All the timings matter. I thought the same thing, that timings didnt mean much it was all about speed. Then i got my 11900k and started really trying to OC my 4000mhz dims. getting to 4266 at 17-17-17-32 and then really tightening up the subtimings and now have my mem latency around 47ns. It just really is crazy, how much more responsive your mouse is in a game, or even just the the game in general. I thought 240hz was smooth the way it was. Then got this system fine tuned and almost got motion sickness from the fluidness, which is weird cause i dont get motion sickness ever.

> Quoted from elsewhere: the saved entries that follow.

theorem State.route_kept {lim : Nat} {org : State} {s : State} (h : Kept lim org s) (f : Flit) :
    Kept lim org (State.route s f) := by
  unfold State.route
  try dsimp only
  repeat' (first
    | with_reducible assumption
    | dsimp only
    | split
    | with_reducible apply State.count_kept
    | with_reducible apply State.setLink_kept
    | with_reducible apply Kept.foldl
    | with_reducible apply Kept.upd
    | intro _
    | with_reducible rfl)

theorem State.routeWaiting_kept {lim : Nat} {org : State} {s : State} (h : Kept lim org s)  :
    Kept lim org (State.routeWaiting s) := by
  unfold State.routeWaiting
  try dsimp only
  repeat' (first
    | with_reducible assumption
    | dsimp only
    | split
    | with_reducible apply State.route_kept
    | with_reducible apply Kept.foldl
    | with_reducible apply Kept.foldlFst
    | with_reducible apply Kept.foldlSnd
    | with_reducible apply Kept.upd
    | intro _
    | with_reducible rfl)

theorem State.forward_kept {lim : Nat} {org : State} {s : State} (h : Kept lim org s) (f : Flit) :
    Kept lim org (State.forward s f) := by
  unfold State.forward
  try dsimp only
  repeat' (first
    | with_reducible assumption
    | dsimp only
    | split
    | with_reducible apply State.count_kept
    | with_reducible apply State.route_kept)

theorem State.sendFlitFrom_kept {lim : Nat} {org : State} {s : State} (h : Kept lim org s) (src : Option Nat) (dest : Nat) (tc : Nat) (crew : Nat) (cid : Nat) (bs : List Byte) (poison : List Nat) :
    Kept lim org (State.sendFlitFrom s src dest tc crew cid bs poison) := by
  unfold State.sendFlitFrom
  try dsimp only
  repeat' (first
    | with_reducible assumption
    | dsimp only
    | split
    | with_reducible apply State.route_kept
    | with_reducible apply Kept.foldl
    | with_reducible apply Kept.upd
    | intro _
    | with_reducible rfl)

theorem State.sendFlit_kept {lim : Nat} {org : State} {s : State} (h : Kept lim org s) (dest : Nat) (tc : Nat) (crew : Nat) (cid : Nat) (bs : List Byte) (poison : List Nat) :
    Kept lim org (State.sendFlit s dest tc crew cid bs poison) :=
  State.sendFlitFrom_kept h s.devAddr dest tc crew cid bs poison

theorem State.dataPassed_kept {lim : Nat} {org : State} {s : State} (h : Kept lim org s) :
    Kept lim org (State.dataPassed s) := by
  unfold State.dataPassed
  apply Kept.upd h <;> rfl

theorem State.emit_kept {lim : Nat} {org : State} {s : State} (h : Kept lim org s) (i : Nat) (x : LinkFlit) :
    Kept lim org (State.emit s i x) := by
  unfold State.emit
  try dsimp only
  repeat' (first
    | with_reducible assumption
    | dsimp only
    | split
    | with_reducible apply State.setLink_kept
    | with_reducible apply Kept.foldl
    | with_reducible apply Kept.upd
    | intro _
    | with_reducible rfl)

theorem State.pushCtrl_kept {lim : Nat} {org : State} {s : State} (h : Kept lim org s) (i : Nat) (x : LinkFlit) :
    Kept lim org (State.pushCtrl s i x) := by
  unfold State.pushCtrl
  try dsimp only
  repeat' (first
    | with_reducible assumption
    | dsimp only
    | split
    | with_reducible apply State.setLink_kept)

theorem State.sendPeerKeepalive_kept {lim : Nat} {org : State} {s : State} (h : Kept lim org s) (dest : Nat) (state : Nat) :
    Kept lim org (State.sendPeerKeepalive s dest state) := by
  unfold State.sendPeerKeepalive
  try dsimp only
  repeat' (first
    | with_reducible assumption
    | dsimp only
    | split
    | with_reducible apply State.pushCtrl_kept
    | with_reducible apply State.count_kept)

theorem State.passPeerKeepalive_kept {lim : Nat} {org : State} {s : State} (h : Kept lim org s) (f : Flit) :
    Kept lim org (State.passPeerKeepalive s f) := by
  unfold State.passPeerKeepalive
  try dsimp only
  repeat' (first
    | with_reducible assumption
    | dsimp only
    | split
    | with_reducible apply State.count_kept
    | with_reducible apply State.freeNat_kept
    | with_reducible apply State.pushCtrl_kept)

theorem State.giveBack_kept {lim : Nat} {org : State} {s : State} (h : Kept lim org s) (i : Nat) :
    Kept lim org (State.giveBack s i) := by
  unfold State.giveBack
  try dsimp only
  repeat' (first
    | with_reducible assumption
    | dsimp only
    | split
    | with_reducible apply State.setLink_kept
    | with_reducible apply State.route_kept
    | with_reducible apply Kept.foldl
    | with_reducible apply Kept.foldlFst
    | with_reducible apply Kept.foldlSnd
    | with_reducible apply Kept.upd
    | intro _
    | with_reducible rfl)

the high cl is ok so long as the platform is equipped to deal with it, ddr5's design a bit of a tradeoff , sacrificing latency for higher bandwidth and lower power consumption, this tradeoff is being compensated for by having big caches on the cpu, you can pretty well reduce the impact of the higher latency to zero alderlake doesnt really benefit much from the use of ddr5, it will probably be zen4 or whatever intel cpu that comes after the refresh , that can actually gain something from it. different story in server land however, much of it is i/o limited, so the extra bandwidth helps alot.
Well yeah compression especially big files is a sequence read/write ordeal mostly so cl gets a secondary role and bandwidth is king !
Really wish its the last few batch of DDR5 so it wil be over 10kmhz then it a good buy rather than keep changing.